-- ==== Sys2Proof/Laws/Reference.lean ====
section
/-! SUPPORT. The blocks of a stream: chaining over a concatenation, and what a context has absorbed so far. -/

namespace Sys2Proof.Machine

theorem refBlocks_zero (h : HashRegs) (vs : List Byte) : refBlocks h 0 vs = h := by
  unfold refBlocks
  exact Eq.refl h

theorem refBlocks_succ (h : HashRegs) (n : Nat) (vs : List Byte) :
    refBlocks h (n + 1) vs = refBlocks (refCompress h (beWords (vs.take 64))) n (vs.drop 64) := by
  generalize hx : refBlocks h (n + 1) vs = x
  unfold refBlocks at hx
  exact hx.symm

theorem refBlocks_add (n m : Nat) : ∀ (h : HashRegs) (vs : List Byte),
    refBlocks h (n + m) vs = refBlocks (refBlocks h n vs) m (vs.drop (64 * n)) := by
  induction n with
  | zero =>
    intro h vs
    rw [refBlocks_zero, Nat.zero_add, Nat.mul_zero, List.drop_zero]
  | succ n ih =>
    intro h vs
    rw [show n + 1 + m = (n + m) + 1 by omega, refBlocks_succ, ih, refBlocks_succ, List.drop_drop,
      show 64 + 64 * n = 64 * (n + 1) by omega]

theorem refBlocks_append (n : Nat) : ∀ (h : HashRegs) (vs ws : List Byte), 64 * n ≤ vs.length →
    refBlocks h n (vs ++ ws) = refBlocks h n vs := by
  induction n with
  | zero =>
    intro h vs ws _
    rw [refBlocks_zero, refBlocks_zero]
  | succ n ih =>
    intro h vs ws hl
    rw [refBlocks_succ, refBlocks_succ, List.take_append_of_le_length (by omega),
      List.drop_append_of_le_length (by omega), ih _ _ _ (by rw [List.length_drop]; omega)]

/-- The context after START and the stream bytes `vs`: H is the chaining value of the whole blocks, the buffer holds the
rest, L counts them (R20, R21, R23). -/
def State.Absorbed (s : State) (vs : List Byte) : Prop :=
  s.h = refBlocks initialHash (vs.length / 64) vs ∧ s.validBytes = vs.drop (64 * (vs.length / 64)) ∧
    s.byteCount = BitVec.ofNat 64 vs.length ∧ s.phase = .active

theorem off_of_absorbed {s : State} {vs : List Byte} (h : s.Absorbed vs) : s.off = vs.length % 64 := by
  have := congrArg List.length h.2.1
  rw [length_validBytes, List.length_drop] at this
  omega

theorem absorbed_start (s : State) : s.startContext.Absorbed [] := by
  refine ⟨rfl, ?_, ?_, rfl⟩
  · simp [State.validBytes, State.off]
  · simp [State.byteCount]

theorem absorbed_updateBytes {s : State} {ps : List Byte} (vs : List Byte) (h : s.Absorbed ps) (hl : vs.length < 64) :
    (s.updateBytes vs).Absorbed (ps ++ vs) := by
  have ho := off_of_absorbed h
  obtain ⟨h1, h2, h3, h4⟩ := h
  refine ⟨?_, ?_, ?_, by rw [updateBytes_phase s vs hl, h4]⟩
  · by_cases hw : s.off + vs.length < 64
    · rw [h_within s vs hw, h1, List.length_append, show (ps.length + vs.length) / 64 = ps.length / 64 by omega,
        refBlocks_append _ _ _ _ (by omega)]
    · rw [h_across s vs (by omega) hl, h1, h2, List.length_append,
        show (ps.length + vs.length) / 64 = ps.length / 64 + 1 by omega, refBlocks_add,
        refBlocks_append _ _ _ _ (by omega), refBlocks_succ, refBlocks_zero, List.drop_append_of_le_length (by omega),
        List.take_append, List.length_drop,
        List.take_of_length_le (l := ps.drop (64 * (ps.length / 64))) (by rw [List.length_drop]; omega),
        show 64 - (ps.length - 64 * (ps.length / 64)) = 64 - s.off by omega]
  · by_cases hw : s.off + vs.length < 64
    · rw [validBytes_within s vs hw, h2, List.length_append,
        show (ps.length + vs.length) / 64 = ps.length / 64 by omega, List.drop_append_of_le_length (by omega)]
    · rw [validBytes_across s vs (by omega) hl, List.length_append,
        show (ps.length + vs.length) / 64 = ps.length / 64 + 1 by omega, List.drop_append,
        List.drop_of_length_le (l := ps) (by omega), List.nil_append]
      congr 1
      omega
  · rw [updateBytes_byteCount s vs hl, h3, List.length_append, BitVec.ofNat_add]

/-- FINISH after the stream bytes `vs` leaves the hash of the stream in H (R109 to R115). -/
theorem absorbed_finishContext {s : State} {vs : List Byte} (h : s.Absorbed vs) :
    s.finishContext.h = streamHash vs := by
  have ho := off_of_absorbed h
  obtain ⟨h1, h2, h3, h4⟩ := h
  have hbc : s.byteCount * 8 = BitVec.ofNat 64 (8 * vs.length) := by
    rw [h3, Nat.mul_comm, BitVec.ofNat_mul]
    rfl
  have h8 : ∀ x, (be64 x).length = 8 := fun x => rfl
  have hpl : (paddedStream vs).length = vs.length + 1 + (119 - vs.length % 64) % 64 + 8 := by
    simp [paddedStream, h8]
    omega
  have hsh : streamHash vs =
      refBlocks initialHash ((vs.length + 1 + (119 - vs.length % 64) % 64 + 8) / 64) (paddedStream vs) := by
    unfold streamHash
    rw [hpl]
  have hsplit : ∀ n, refBlocks initialHash (vs.length / 64 + n) (paddedStream vs) =
      refBlocks s.h n (s.validBytes ++ ((0x80 : Byte) :: List.replicate ((119 - vs.length % 64) % 64) 0) ++
        be64 (s.byteCount * 8)) := by
    intro n
    rw [refBlocks_add, h1, h2, hbc, paddedStream, List.append_assoc, refBlocks_append _ _ _ _ (by omega),
      List.drop_append_of_le_length (by omega), List.append_assoc]
  have hv := length_validBytes s
  unfold State.finishContext
  rw [hsh]
  clear hsh
  split_ifs with h56
  · rw [show (vs.length + 1 + (119 - vs.length % 64) % 64 + 8) / 64 = vs.length / 64 + 2 by omega, hsplit]
    have hb1 : s.prepFirstBlock.compress.byteCount = s.byteCount := by simp [State.byteCount]
    rw [finalize_h, compress_h, prepLastBlock_toList, prepLastBlock_h, compress_h, prepFirstBlock_toList s h56,
      prepFirstBlock_h, hb1]
    have hlist : s.validBytes ++ ((0x80 : Byte) :: List.replicate ((119 - vs.length % 64) % 64) 0) ++
          be64 (s.byteCount * 8) =
        (s.validBytes ++ ((0x80 : Byte) :: List.replicate (63 - s.off) 0)) ++
          (List.replicate 56 0 ++ be64 (s.byteCount * 8)) := by
      rw [show (119 - vs.length % 64) % 64 = (63 - s.off) + 56 by omega, List.replicate_add]
      simp only [List.append_assoc, List.cons_append]
    have hlen : (s.validBytes ++ ((0x80 : Byte) :: List.replicate (63 - s.off) 0)).length = 64 := by
      simp [hv]
      omega
    rw [hlist, refBlocks_succ, refBlocks_succ, refBlocks_zero, List.take_append_of_le_length (by omega),
      List.take_of_length_le (by omega), List.drop_append, List.drop_of_length_le (by omega), hlen, Nat.sub_self,
      List.drop_zero, List.nil_append, List.take_of_length_le (by simp [h8])]
  · rw [show (vs.length + 1 + (119 - vs.length % 64) % 64 + 8) / 64 = vs.length / 64 + 1 by omega, hsplit]
    rw [finalize_h, compress_h, prepOneBlock_toList s (by omega), prepOneBlock_h, refBlocks_succ, refBlocks_zero,
      List.take_of_length_le (by simp [h8, hv]; omega), show (119 - vs.length % 64) % 64 = 55 - s.off by omega]

end Sys2Proof.Machine
end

- _What is expected_: Copy out each record above exactly, leaving nothing out.

- _Response area_:
-- ==== Sys2Proof/Laws/Reference.lean ====
section
/-! SUPPORT. The blocks of a stream: chaining over a concatenation, and what a context has absorbed so far. -/

namespace Sys2Proof.Machine

theorem refBlocks_zero (h : HashRegs) (vs : List Byte) : refBlocks h 0 vs = h := by
  unfold refBlocks
  exact Eq.refl h

theorem refBlocks_succ (h : HashRegs) (n : Nat) (vs : List Byte) :
    refBlocks h (n + 1) vs = refBlocks (refCompress h (beWords (vs.take 64))) n (vs.drop 64) := by
  generalize hx : refBlocks h (n + 1) vs = x
  unfold refBlocks at hx
  exact hx.symm

theorem refBlocks_add (n m : Nat) : ∀ (h : HashRegs) (vs : List Byte),
    refBlocks h (n + m) vs = refBlocks (refBlocks h n vs) m (vs.drop (64 * n)) := by
  induction n with
  | zero =>
    intro h vs
    rw [refBlocks_zero, Nat.zero_add, Nat.mul_zero, List.drop_zero]
  | succ n ih =>
    intro h vs
    rw [show n + 1 + m = (n + m) + 1 by omega, refBlocks_succ, ih, refBlocks_succ, List.drop_drop,
      show 64 + 64 * n = 64 * (n + 1) by omega]

theorem refBlocks_append (n : Nat) : ∀ (h : HashRegs) (vs ws : List Byte), 64 * n ≤ vs.length →
    refBlocks h n (vs ++ ws) = refBlocks h n vs := by
  induction n with
  | zero =>
    intro h vs ws _
    rw [refBlocks_zero, refBlocks_zero]
  | succ n ih =>
    intro h vs ws hl
    rw [refBlocks_succ, refBlocks_succ, List.take_append_of_le_length (by omega),
      List.drop_append_of_le_length (by omega), ih _ _ _ (by rw [List.length_drop]; omega)]

/-- The context after START and the stream bytes `vs`: H is the chaining value of the whole blocks, the buffer holds the
rest, L counts them (R20, R21, R23). -/
def State.Absorbed (s : State) (vs : List Byte) : Prop :=
  s.h = refBlocks initialHash (vs.length / 64) vs ∧ s.validBytes = vs.drop (64 * (vs.length / 64)) ∧
    s.byteCount = BitVec.ofNat 64 vs.length ∧ s.phase = .active

theorem off_of_absorbed {s : State} {vs : List Byte} (h : s.Absorbed vs) : s.off = vs.length % 64 := by
  have := congrArg List.length h.2.1
  rw [length_validBytes, List.length_drop] at this
  omega

theorem absorbed_start (s : State) : s.startContext.Absorbed [] := by
  refine ⟨rfl, ?_, ?_, rfl⟩
  · simp [State.validBytes, State.off]
  · simp [State.byteCount]

theorem absorbed_updateBytes {s : State} {ps : List Byte} (vs : List Byte) (h : s.Absorbed ps) (hl : vs.length < 64) :
    (s.updateBytes vs).Absorbed (ps ++ vs) := by
  have ho := off_of_absorbed h
  obtain ⟨h1, h2, h3, h4⟩ := h
  refine ⟨?_, ?_, ?_, by rw [updateBytes_phase s vs hl, h4]⟩
  · by_cases hw : s.off + vs.length < 64
    · rw [h_within s vs hw, h1, List.length_append, show (ps.length + vs.length) / 64 = ps.length / 64 by omega,
        refBlocks_append _ _ _ _ (by omega)]
    · rw [h_across s vs (by omega) hl, h1, h2, List.length_append,
        show (ps.length + vs.length) / 64 = ps.length / 64 + 1 by omega, refBlocks_add,
        refBlocks_append _ _ _ _ (by omega), refBlocks_succ, refBlocks_zero, List.drop_append_of_le_length (by omega),
        List.take_append, List.length_drop,
        List.take_of_length_le (l := ps.drop (64 * (ps.length / 64))) (by rw [List.length_drop]; omega),
        show 64 - (ps.length - 64 * (ps.length / 64)) = 64 - s.off by omega]
  · by_cases hw : s.off + vs.length < 64
    · rw [validBytes_within s vs hw, h2, List.length_append,
        show (ps.length + vs.length) / 64 = ps.length / 64 by omega, List.drop_append_of_le_length (by omega)]
    · rw [validBytes_across s vs (by omega) hl, List.length_append,
        show (ps.length + vs.length) / 64 = ps.length / 64 + 1 by omega, List.drop_append,
        List.drop_of_length_le (l := ps) (by omega), List.nil_append]
      congr 1
      omega
  · rw [updateBytes_byteCount s vs hl, h3, List.length_append, BitVec.ofNat_add]

/-- FINISH after the stream bytes `vs` leaves the hash of the stream in H (R109 to R115). -/
theorem absorbed_finishContext {s : State} {vs : List Byte} (h : s.Absorbed vs) :
    s.finishContext.h = streamHash vs := by
  have ho := off_of_absorbed h
  obtain ⟨h1, h2, h3, h4⟩ := h
  have hbc : s.byteCount * 8 = BitVec.ofNat 64 (8 * vs.length) := by
    rw [h3, Nat.mul_comm, BitVec.ofNat_mul]
    rfl
  have h8 : ∀ x, (be64 x).length = 8 := fun x => rfl
  have hpl : (paddedStream vs).length = vs.length + 1 + (119 - vs.length % 64) % 64 + 8 := by
    simp [paddedStream, h8]
    omega
  have hsh : streamHash vs =
      refBlocks initialHash ((vs.length + 1 + (119 - vs.length % 64) % 64 + 8) / 64) (paddedStream vs) := by
    unfold streamHash
    rw [hpl]
  have hsplit : ∀ n, refBlocks initialHash (vs.length / 64 + n) (paddedStream vs) =
      refBlocks s.h n (s.validBytes ++ ((0x80 : Byte) :: List.replicate ((119 - vs.length % 64) % 64) 0) ++
        be64 (s.byteCount * 8)) := by
    intro n
    rw [refBlocks_add, h1, h2, hbc, paddedStream, List.append_assoc, refBlocks_append _ _ _ _ (by omega),
      List.drop_append_of_le_length (by omega), List.append_assoc]
  have hv := length_validBytes s
  unfold State.finishContext
  rw [hsh]
  clear hsh
  split_ifs with h56
  · rw [show (vs.length + 1 + (119 - vs.length % 64) % 64 + 8) / 64 = vs.length / 64 + 2 by omega, hsplit]
    have hb1 : s.prepFirstBlock.compress.byteCount = s.byteCount := by simp [State.byteCount]
    rw [finalize_h, compress_h, prepLastBlock_toList, prepLastBlock_h, compress_h, prepFirstBlock_toList s h56,
      prepFirstBlock_h, hb1]
    have hlist : s.validBytes ++ ((0x80 : Byte) :: List.replicate ((119 - vs.length % 64) % 64) 0) ++
          be64 (s.byteCount * 8) =
        (s.validBytes ++ ((0x80 : Byte) :: List.replicate (63 - s.off) 0)) ++
          (List.replicate 56 0 ++ be64 (s.byteCount * 8)) := by
      rw [show (119 - vs.length % 64) % 64 = (63 - s.off) + 56 by omega, List.replicate_add]
      simp only [List.append_assoc, List.cons_append]
    have hlen : (s.validBytes ++ ((0x80 : Byte) :: List.replicate (63 - s.off) 0)).length = 64 := by
      simp [hv]
      omega
    rw [hlist, refBlocks_succ, refBlocks_succ, refBlocks_zero, List.take_append_of_le_length (by omega),
      List.take_of_length_le (by omega), List.drop_append, List.drop_of_length_le (by omega), hlen, Nat.sub_self,
      List.drop_zero, List.nil_append, List.take_of_length_le (by simp [h8])]
  · rw [show (vs.length + 1 + (119 - vs.length % 64) % 64 + 8) / 64 = vs.length / 64 + 1 by omega, hsplit]
    rw [finalize_h, compress_h, prepOneBlock_toList s (by omega), prepOneBlock_h, refBlocks_succ, refBlocks_zero,
      List.take_of_length_le (by simp [h8, hv]; omega), show (119 - vs.length % 64) % 64 = 55 - s.off by omega]

end Sys2Proof.Machine
end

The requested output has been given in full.